As you may remember, I’ve been a FilmOn subscriber for almost a year now. This weekend, it was time to install FilmOn on a new laptop. When I went to FilmOn.com to download the software, I was surprised to see several New York City channels available under the Local Channels heading:
- WPIX (CW)
- WNJU (Telemundo)
- WNET (PBS)
- Kids Thirteen (PBS Kids)
- ABC 7 NY (WABC)
- NBC NY (WNBC)
- World (the former PBS World)
I believe that World had been available already for a while, but the rest of them were new. (I’m not certain that the World feed is from New York.) This was the list available on the FilmOn web site, and only when I logged in as a subscriber; when I visited as a guest
or as a registered non-subscriber, I only saw World from this group. (Update: I now see them all even as a registered non-subscriber.)
All of these channels, along with the dozens of other FilmOn channels, were available through the web site’s embedded viewer. With every channel change, that viewer showed the message “Connecting to remote antenna”, then added a preroll advertisement, even for subscribers. All of the broadcast channels included a FilmOnX bug on an upper corner of the picture; the non-broadcast channels had the FilmOn bug instead.
I installed the FilmOn viewer for Windows, and when I launched it, I saw the same group of local channels except for the ABC and NBC affiliates. The standalone viewer never adds advertisements.
The remarkable story of FilmOn defies easy summary. It’s backed by Alki David, a self-described eccentric billionaire. It launched just after the ill-fated ivi.tv, streaming over-the-air signals based on a reading of the US Copyright Act that has since been rejected by the courts. FilmOn settled with the broadcast networks, including a promise not to do that again. Then another streamer, Aereo, won a first-round court case with its technology, based on banks of tiny individual OTA antennas, one for each viewer. FilmOn jumped on that bandwagon, and may be using that method now.
(If you want more FilmOn tangents, David has reportedly been sued for harassment and replied by posting the apparent video of the incident. And FilmOn sued Fox for libel, claiming that the network was telling computer companies to stay away from FilmOn. And that was just last week.)
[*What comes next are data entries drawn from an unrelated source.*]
-- ==== Sys2Proof/Machine/Beat.lean ====
section
/-! DEFINITION. The beat unit: the fibre (R511 to R513, R518), PTP (R514, R515), lock, holdover and steps (R517 to R521), the
event table and schedules (R524 to R529), slack (R530, R531) and the calendar (R534, R535). The tick itself is in Tick. -/

namespace Sys2Proof.Machine

open Sys2Proof

def State.setBeat (s : State) (b : BeatSt) : State := { s with beats := b }

/-! ## Source and counter (R513, R514, R516 to R521) -/

/-- The mains frequency that BEAT_CTRL.nominal selects. -/
def State.nominalHz (s : State) : Nat := if bit 2 (s.reg Reg.beatCtrl) then 60 else 50

/-- The tick period in ps: nominal while UNLOCKED, else as last measured (R517, R519). -/
def State.tickPeriod (s : State) : Nat :=
  if s.beats.state = .unlocked ∨ s.beats.freq = 0 then 1000000000000 / (s.nominalHz * 4096) else s.beats.period

/-- The source's counter (R511, R514, R516). -/
def State.sourceCounter (s : State) : BeatSource → Nat
  | .fibre => (s.beats.fibre.cycle.getD 0) * 4096 + s.beats.fibre.marks
  | .ptp => ((s.beats.ptp.tai.getD 0) - (s.reg Reg.beatPtpEpoch).toNat) * s.nominalHz * 4096 / 1000000000
  | .none => s.beat.toNat

/-- A slot is LOADING or LOADED, or the module is ADMITTED: the counter may not fall (R516). Log 78 (DESIGN CHOICE). -/
def State.beatBound (s : State) : Bool := (List.range 8).any s.occupied || s.admitted

/-- Slew, step or hold toward the source's counter (R521). A slew changes only tick lengths. Log 79 (DEDUCED). -/
def State.beatAlign (s : State) (target : Nat) : State :=
  let own := s.beat.toNat
  let b := { s.beats with jump := 0, hold := 0 }
  if own ≤ target + 64 ∧ target ≤ own + 64 then s.setBeat b
  else if own < target then s.setBeat { b with jump := target - own }
  else if s.beatBound then (s.setBeat { b with hold := own - target }).raise 0x4081 none 0 0
  else
    let w := BitVec.ofNat 64 target
    { (s.setBeat b).setReg Reg.beatCounter w with
      yard := { s.yard with objs := s.yard.objs.map (fun (e : Nat × Obj) => (e.1, { e.2 with stamp := w })) } }

/-- The frequency and period measured over a mains cycle: open values within the bounds of R513, and the nominal ones under
PTP. Log 78 (DESIGN CHOICE). -/
def State.measure (s : State) (src : BeatSource) (nominal : Nat) : State :=
  match src with
  | .fibre =>
    let k := s.fresh
    let f := (nominal * 100 - 300) + (Config.freeWord k.1).toNat % 501
    k.2.setBeat { k.2.beats with freq := f, period := 100000000000000 / (f * 4096) }
  | _ =>
    let hz := s.nominalHz
    s.setBeat { s.beats with freq := hz * 100, period := 1000000000000 / (hz * 4096) }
The really weird part is that I was watching New York locals in Denver just a few weeks ago. It was all legal; I was in a Frontier Airlines plane taxiing to the gate, and DirecTV was still on the seatback display. I had noticed that the Denver TV affiliates had not been damaged by this competition, and I wished that there were some way to watch the New York channels again some day. Now part of that wish has come true. I have no idea if I have magical status in FilmOn’s subscriber database or if every subscriber can see this. (Update: The FilmOn subscriptions page now includes the option of “Local Channels NY”. So maybe it’s not just me.) I have no idea whether this will last until morning or for years to come. That’s the thing about us free-to-air TV people. We know to enjoy what we can watch for as long as we can.